Backstory: Running in Sirk-les

“It was a simpler time” rings the mantra of the Greatest Generation when reflecting upon the American 1950s.  Enshrined in our memories by iconic shows like “Leave it to Beaver” and “I Love Lucy,” the 1950s housewife has assumed an almost mythical presence in our cultural consciousness, lamenting an easier time of economic prosperity when neighbors greeted one another in their driveways, kids played stickball in the streets till dusk and the idyllic June Cleaver eagerly awaited her husband’s return from work with a plate of piping hot dinner in her carefully manicured hand. 

When Todd Haynes took up the mantle of the iconic Hollywood Technicolor classics of the 1950s in Far From Heaven, he did so with an acute awareness of the fetishism that accompanies this period in American history.  In his 2002 homage to Douglas Sirk’s 1955 classic All That Heaven Allows, Haynes carefully reconstructed the melodramatic structure of the original, meticulously recreating not only the period’s signature speech cadences, but also the lush lighting and decadent costumes cherished in old Hollywood.

Set pointedly in 1957, the same year that Little Rock, Arkansas made headlines throughout the United States, Far From Heaven delves into the societal unrest beneath the carefully manicured surface.  While Sirk’s leading lady faced high society scrutiny over her affair with her socially inferior gardener, Haynes chose to explore issues surrounding homosexuality and race through his heroine, Cathy Whitaker, caught between a sexless marriage with her closeted husband and an emotional entanglement with her black gardener.   
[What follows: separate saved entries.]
-- ==== Sys2Proof/Tests/Slice0.lean ====
section
/-!
SUPPORT. Tests of one step or one function each, with the results that the spec gives (95_test_vectors.md, the worked
examples of the rules), and a named witness for the hypotheses of every statement that has some.
-/

namespace Sys2Proof.Tests

open Sys2Proof Sys2Proof.Machine Sys2Proof.Claims

set_option maxRecDepth 20000
set_option Elab.async false

/-- The result is a next state, and `p` holds of it. -/
def nextSat (r : Result) (p : State → Bool) : Bool :=
  match r with
  | .next t => p t
  | .fault _ => false
  | .refused _ => false

/-- The result is a refusal of a host access to `a`. -/
def refusesAccess (r : Result) (a : Byte) : Bool :=
  match r with
  | .refused x => x == .hostAccessWhileBusy a
  | .next _ => false
  | .fault _ => false

theorem exists_next {r : Result} {p : State → Bool} (h : nextSat r p = true) : ∃ t, r = .next t ∧ p t = true := by
  cases r with
  | next t => exact ⟨t, rfl, h⟩
  | fault _ => cases h
  | refused _ => cases h

/-- Key and block of vectors V-KS-C, V-ENC-C; the key is also the index block of V-XFORM. -/
def keyC : Block := #v[0x00, 0x01, 0x02, 0x03, 0x04, 0x05, 0x06, 0x07, 0x08, 0x09, 0x0a, 0x0b, 0x0c, 0x0d, 0x0e, 0x0f]
def blockC : Block := #v[0x00, 0x11, 0x22, 0x33, 0x44, 0x55, 0x66, 0x77, 0x88, 0x99, 0xaa, 0xbb, 0xcc, 0xdd, 0xee, 0xff]
def cipherC : Block := #v[0x69, 0xc4, 0xe0, 0xd8, 0x6a, 0x7b, 0x04, 0x30, 0xd8, 0xcd, 0xb7, 0x80, 0x70, 0xb4, 0xc5, 0x5a]

/-- Key and block of vectors V-KS-A, V-ENC-A. -/
def keyA : Block := #v[0x2b, 0x7e, 0x15, 0x16, 0x28, 0xae, 0xd2, 0xa6, 0xab, 0xf7, 0x15, 0x88, 0x09, 0xcf, 0x4f, 0x3c]
def blockA : Block := #v[0x32, 0x43, 0xf6, 0xa8, 0x88, 0x5a, 0x30, 0x8d, 0x31, 0x31, 0x98, 0xa2, 0xe0, 0x37, 0x07, 0x34]

/-- The block of sixteen zero bytes. -/
def zeroBlock : Block := #v[0x00, 0x00, 0x00, 0x00, 0x00, 0x00, 0x00, 0x00, 0x00, 0x00, 0x00, 0x00, 0x00, 0x00, 0x00, 0x00]

/-- A core ready for every command: key C expanded, block C in DIN, the index block in STATE, the lengths declared. -/
def ready : State :=
  { State.reset with
    key := keyC, din := blockC, rk := expand keyC, matrix := toState keyC, keylen := 16, blklen := 16, rklen := 44 }

/-- A ready core that runs command `c`, at micro-step `idx`, with these turns to come. -/
def runningAt (c : Instr) (idx : Nat) (turns : List Agent) : State :=
  { ready with status := 0x01, seq := .running c idx, pacing := .stepped turns }

/-- A core before a write of `v` to CMD, with these three lengths. -/
def writingWith (v keylen blklen rklen : Byte) (pacing : Pacing) : State :=
  { ready with
    keylen := keylen, blklen := blklen, rklen := rklen, pacing := pacing, script := [.wr 0x30 v] }

/-- A core before ENC is submitted micro-step by micro-step and polled twice, once between the micro-steps. -/
def polling : State :=
  { ready with
    pacing := .stepped [.sequencer, .host], script := .wr 0x30 (encode .enc) :: List.replicate 2 (.rd 0x31) }

/-! ## Well-formedness and decoding (30_encoding.md R80 to R85, V-DECODE) -/

theorem test_wellFormed_refuses_ark_11 : (Instr.ark 11).wellFormed = false := by decide

theorem test_wellFormed_accepts_ark_10 : (Instr.ark 10).wellFormed = true := by decide

/-- R80: bits 7:4 are the opcode of R82, bits 3:0 the immediate. -/
theorem test_decode_words :
    decode 0b00010000 = .command .load ∧ decode 0b00100000 = .command .store ∧
      decode 0b00110000 = .command (.ark 0) ∧ decode 0b00111010 = .command (.ark 10) ∧
      decode 0b01000000 = .command .sb ∧ decode 0b01010000 = .command .sr ∧ decode 0b01100000 = .command .mc ∧
      decode 0b01110000 = .command .isb ∧ decode 0b10000000 = .command .isr ∧ decode 0b10010000 = .command .imc ∧
      decode 0b10100000 = .command .expand ∧ decode 0b10110000 = .command .enc ∧ decode 0b11000000 = .command .dec ∧
      decode 0b11010000 = .command .enck ∧ decode 0b11100000 = .command .deck := by decide

theorem test_decode_illegal :
    decode 0x00 = .illegal .opcodeUnassigned ∧ decode 0xF0 = .illegal .opcodeUnassigned ∧
      decode 0x3B = .illegal .roundOutOfRange ∧ decode 0x3F = .illegal .roundOutOfRange ∧
      decode 0x11 = .illegal .immediateNotZero ∧ decode 0xE1 = .illegal .immediateNotZero ∧
      decode 0xFF = .illegal .immediateNotZero := by decide

theorem test_decodeTableWord :
    decodeTableWord 8 0x35 = some (.ark 5) ∧ decodeTableWord 8 0xD0 = some .enck ∧ decodeTableWord 8 0xB1 = none := by
  decide

/-! ## Functions (V-GF-DBL, V-GF-MUL, V-SBOX, V-RCON, V-ROT, V-SUBW, V-KS-A) -/

theorem test_doubleInField :
    doubleInField 0x7f = 0xfe ∧ doubleInField 0x80 = 0x1b ∧ doubleInField 0xff = 0xe5 ∧ doubleInField 0x8d = 0x01 := by
  decide

theorem test_multiply :
    multiply 0x57 0x13 = 0xfe ∧ multiply 0x57 0x83 = 0xc1 ∧ multiply 0x80 0x80 = 0x9a ∧ multiply 0x0e 0x09 = 0x7e := by
  decide

theorem test_substitute :
    substitute 0x53 = 0xed ∧ substitute 0x00 = 0x63 ∧ substitute 0xff = 0x16 ∧ inverseSubstitute 0xed = 0x53 ∧
      inverseSubstitute 0x00 = 0x52 ∧ inverseSubstitute 0xff = 0x7d := by decide

theorem test_rcon : rcon 8 = 0x80 ∧ rcon 9 = 0x1b ∧ rcon 10 = 0x36 := by decide

theorem test_rotWord_subWord :
    rotWord #v[0x09, 0xcf, 0x4f, 0x3c] = #v[0xcf, 0x4f, 0x3c, 0x09] ∧
      subWord #v[0xcf, 0x4f, 0x3c, 0x09] = #v[0x8a, 0x84, 0xeb, 0x01] := by decide

theorem test_expand_key_A :
    (expand keyA)[4] = #v[0xa0, 0xfa, 0xfe, 0x17] ∧ (expand keyA)[5] = #v[0x88, 0x54, 0x2c, 0xb1] ∧
      (expand keyA)[36] = #v[0xac, 0x77, 0x66, 0xf3] ∧ (expand keyA)[43] = #v[0xb6, 0x63, 0x0c, 0xa6] := by
  decide +kernel

/-! ## Step commands (V-LOAD, V-STORE, V-XFORM) -/

/-- R180: DIN `3243f6a8…` fills STATE by columns. -/
theorem test_load :
    nextSat (exec .load { ready with din := blockA }) (fun t =>
      t.matrix[0] == #v[0x32, 0x88, 0x31, 0xe0] && t.matrix[1] == #v[0x43, 0x5a, 0x31, 0x37] &&
        t.matrix[2] == #v[0xf6, 0x30, 0x98, 0x07] && t.matrix[3] == #v[0xa8, 0x8d, 0xa2, 0x34] &&
        t.status == 0x02) = true := by decide +kernel

theorem test_store :
    nextSat (exec .store ready) (fun t => t.dout == keyC && t.status == 0x02) = true := by decide +kernel

theorem test_sb :
    nextSat (exec .sb ready) (fun t => fromState t.matrix ==
      #v[0x63, 0x7c, 0x77, 0x7b, 0xf2, 0x6b, 0x6f, 0xc5, 0x30, 0x01, 0x67, 0x2b, 0xfe, 0xd7, 0xab, 0x76]) = true := by
  decide +kernel

theorem test_sr :
    nextSat (exec .sr ready) (fun t => fromState t.matrix ==
      #v[0x00, 0x05, 0x0a, 0x0f, 0x04, 0x09, 0x0e, 0x03, 0x08, 0x0d, 0x02, 0x07, 0x0c, 0x01, 0x06, 0x0b]) = true := by
  decide +kernel

theorem test_mc :
    nextSat (exec .mc ready) (fun t => fromState t.matrix ==
      #v[0x02, 0x07, 0x00, 0x05, 0x06, 0x03, 0x04, 0x01, 0x0a, 0x0f, 0x08, 0x0d, 0x0e, 0x0b, 0x0c, 0x09]) = true := by
  decide +kernel

theorem test_isb :
    nextSat (exec .isb ready) (fun t => fromState t.matrix ==
      #v[0x52, 0x09, 0x6a, 0xd5, 0x30, 0x36, 0xa5, 0x38, 0xbf, 0x40, 0xa3, 0x9e, 0x81, 0xf3, 0xd7, 0xfb]) = true := by
  decide +kernel

theorem test_isr :
    nextSat (exec .isr ready) (fun t => fromState t.matrix ==
      #v[0x00, 0x0d, 0x0a, 0x07, 0x04, 0x01, 0x0e, 0x0b, 0x08, 0x05, 0x02, 0x0f, 0x0c, 0x09, 0x06, 0x03]) = true := by
  decide +kernel

theorem test_imc :
    nextSat (exec .imc ready) (fun t => fromState t.matrix ==
      #v[0x0a, 0x0f, 0x08, 0x0d, 0x0e, 0x0b, 0x0c, 0x09, 0x02, 0x07, 0x00, 0x05, 0x06, 0x03, 0x04, 0x01]) = true := by
  decide +kernel

theorem test_ark_1 :
    nextSat (exec (.ark 1) ready) (fun t => fromState t.matrix ==
      #v[0xd6, 0xab, 0x76, 0xfe, 0xd6, 0xaa, 0x74, 0xfd, 0xd2, 0xaf, 0x72, 0xfa, 0xda, 0xa6, 0x78, 0xf1]) = true := by
  decide +kernel

theorem test_ark_10 :
    nextSat (exec (.ark 10) ready) (fun t => fromState t.matrix ==
      #v[0x13, 0x10, 0x1f, 0x7c, 0xe7, 0x91, 0x4c, 0x10, 0xfb, 0x0e, 0xad, 0x80, 0x41, 0x26, 0x3e, 0xca]) = true := by
  decide +kernel

/-- V-MC: the column (db, 13, 53, 45), and one with a reduction in every product. -/
theorem test_mixColumns_columns :
    fromState (mixColumns (toState #v[0xdb, 0x13, 0x53, 0x45, 0x80, 0, 0, 0, 0, 0, 0, 0, 0x2d, 0x26, 0x31, 0x4c])) =
      #v[0x8e, 0x4d, 0xa1, 0xbc, 0x1b, 0x80, 0x80, 0x9b, 0, 0, 0, 0, 0x4d, 0x7e, 0xbd, 0xf8] := by decide +kernel

theorem test_invMixColumns_columns :
    fromState (invMixColumns (toState #v[0xdb, 0x13, 0x53, 0x45, 0x80, 0, 0, 0, 0, 0, 0, 0, 0x2d, 0x26, 0x31, 0x4c])) =
      #v[0x32, 0xa4, 0x1d, 0x55, 0x41, 0xec, 0xda, 0xf7, 0, 0, 0, 0, 0xa0, 0x50, 0x50, 0xd6] := by decide +kernel

/-! ## Composite commands (V-KS-C, V-ENC-C, V-DEC-C, V-ENC-Z) -/

/-- R149's worked example: W[4], round key 10, RKLEN, RC. -/
theorem test_expand :
    nextSat (exec .expand { ready with rk := (Config.resetData 0 none).rk, rklen := 0 }) (fun t =>
      t.rk[4] == #v[0xd6, 0xaa, 0x74, 0xfd] && t.rk[40] == #v[0x13, 0x11, 0x1d, 0x7f] &&
        t.rk[43] == #v[0x4d, 0x2b, 0x30, 0xc5] && t.rklen == 0x2c && t.rc == 0x6c && t.status == 0x02) = true := by
  decide +kernel

theorem test_enc : nextSat (exec .enc ready) (fun t => t.dout == cipherC && t.matrix == toState cipherC) = true := by
  decide +kernel

theorem test_dec : nextSat (exec .dec { ready with din := cipherC }) (fun t => t.dout == blockC) = true := by
  decide +kernel

/-- V-ENC-Z: it needs no schedule and leaves one. -/
theorem test_enck :
    nextSat (exec .enck { ready with key := zeroBlock, din := zeroBlock, rklen := 0 }) (fun t => t.dout ==
      #v[0x66, 0xe9, 0x4b, 0xd4, 0xef, 0x8a, 0x2c, 0x3b, 0x88, 0x4c, 0xfa, 0x59, 0xca, 0x34, 0x2b, 0x2e] &&
        t.rk[43] == #v[0x6f, 0x8f, 0x18, 0x8e] && t.rklen == 44) = true := by decide +kernel

/-- R234: the all-zero block under the all-zero key does not decrypt to zero. -/
theorem test_deck :
    nextSat (exec .deck { ready with key := zeroBlock, din := zeroBlock }) (fun t => t.dout ==
      #v[0x14, 0x0f, 0x0f, 0x10, 0x11, 0xb5, 0x22, 0x3d, 0x79, 0x58, 0x77, 0x17, 0xff, 0xd9, 0xec, 0x3a]) = true := by
  decide +kernel

/-! ## Errors (V-ERR) -/

/-- STATUS after a write of `v` to CMD, with these three lengths. -/
def statusAfter (v keylen blklen rklen : Byte) (expected : Byte) : Bool :=
  nextSat (step { State.reset with
    keylen := keylen, blklen := blklen, rklen := rklen, script := [.wr 0x30 v], pacing := .stepped [] })
    (fun t => t.status == expected)

theorem test_error_rows_key :
    statusAfter 0xa0 16 0 0 0x01 = true ∧ statusAfter 0xa0 15 16 44 0x14 = true ∧ statusAfter 0xa0 17 16 44 0x14 = true ∧
      statusAfter 0xd0 0 0 0 0x14 = true ∧ statusAfter 0xe0 24 16 44 0x14 = true := by decide +kernel

theorem test_error_rows_block :
    statusAfter 0x10 0 16 0 0x01 = true ∧ statusAfter 0x10 16 0 44 0x24 = true ∧ statusAfter 0xb0 16 0 0 0x24 = true ∧
      statusAfter 0xd0 16 255 0 0x24 = true ∧ statusAfter 0xc0 0 0 0 0x24 = true := by decide +kernel

theorem test_error_rows_schedule :
    statusAfter 0x3a 0 0 44 0x01 = true ∧ statusAfter 0x30 16 16 43 0x34 = true ∧ statusAfter 0xb0 16 16 45 0x34 = true ∧
      statusAfter 0xd0 16 16 0 0x01 = true := by decide +kernel

theorem test_error_rows_illegal :
    statusAfter 0x3b 16 16 44 0x44 = true ∧ statusAfter 0x00 16 16 44 0x44 = true ∧ statusAfter 0xff 16 16 44 0x44 = true ∧
      statusAfter 0xb1 0 0 0 0x44 = true := by decide +kernel

/-! ## The host register space, reset, the sequencer -/

/-- Program P4: CMD and reserved addresses read 0x00. -/
theorem test_host_reads :
    readByte ready 0x30 = 0x00 ∧ readByte ready 0x35 = 0x00 ∧ readByte ready 0xF0 = 0x00 ∧ readByte ready 0x34 = 0x2c ∧
      readByte ready 0x0F = 0x0f ∧ readByte ready 0x1F = 0xff := by decide +kernel

/-- R149: addresses 0x50 to 0x53 and 0xEF after the expansion of key C. -/
theorem test_host_reads_schedule :
    readByte ready 0x50 = 0xd6 ∧ readByte ready 0x53 = 0xfd ∧ readByte ready 0xEF = 0xc5 := by decide +kernel

/-- R54: KEY is written byte by byte; DOUT, STATUS and reserved addresses ignore writes (program P4). -/
theorem test_host_writes :
    nextSat (step { ready with script := [.wr 0x0F 0xaa] }) (fun t => t.key[15] == 0xaa && t.key[14] == 0x0e) = true ∧
      nextSat (step { ready with dout := zeroBlock, script := [.wr 0x20 0xaa] }) (fun t => t.dout == zeroBlock) = true ∧
      nextSat (step { ready with script := [.wr 0x31 0xff] }) (fun t => t.status == 0x00) = true := by decide +kernel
From the first sweeping shot of suburban Connecticut in Haynes’ film, his mirroring of Sirk’s style in undeniable.  While Haynes attests that his opening iconic images are not frame-by-frame reproductions, he successfully employs Sirk’s signature angles and color palette to explore the careening emotionality within his subjects.  From the soft fades-in to the saturated and lush colors that explode off the screen, it’s impossible not to feel Sirk’s presence in every frame.  Despite a “mere” $14 million budget, Haynes talked about his desire for “just one Technicolor print” from the movie that would capture Sirk’s essence, toiling for weeks with his team to establish the broad colorful spectrum of the Whitakers’ world. For Haynes, it was crucial that the colors be as lush and adventurous as the original ’50s melodramas to create a story that “refuses a lot of familiar narrative touchstones and contemporary codes of naturalism,” allowing for “a completely synthetic language that comes directly out of the world of film.”  

It is with this reverence that Haynes approached the seemingly superficial language of the film: “it’s all on the surface in a way that we’re not accustomed to in our naturalistic codes of acting today.”  Instead, Haynes’ stylized language frees his characters from verbally summarizing their emotions or situations allowing the lighting and music to speak for themselves, imploring viewers to draw their own conclusions.  In this manner, the flat archetypes that we associate with the 1950s are given new vitality, their rigid language masking worlds of emotions that we are finally able to access.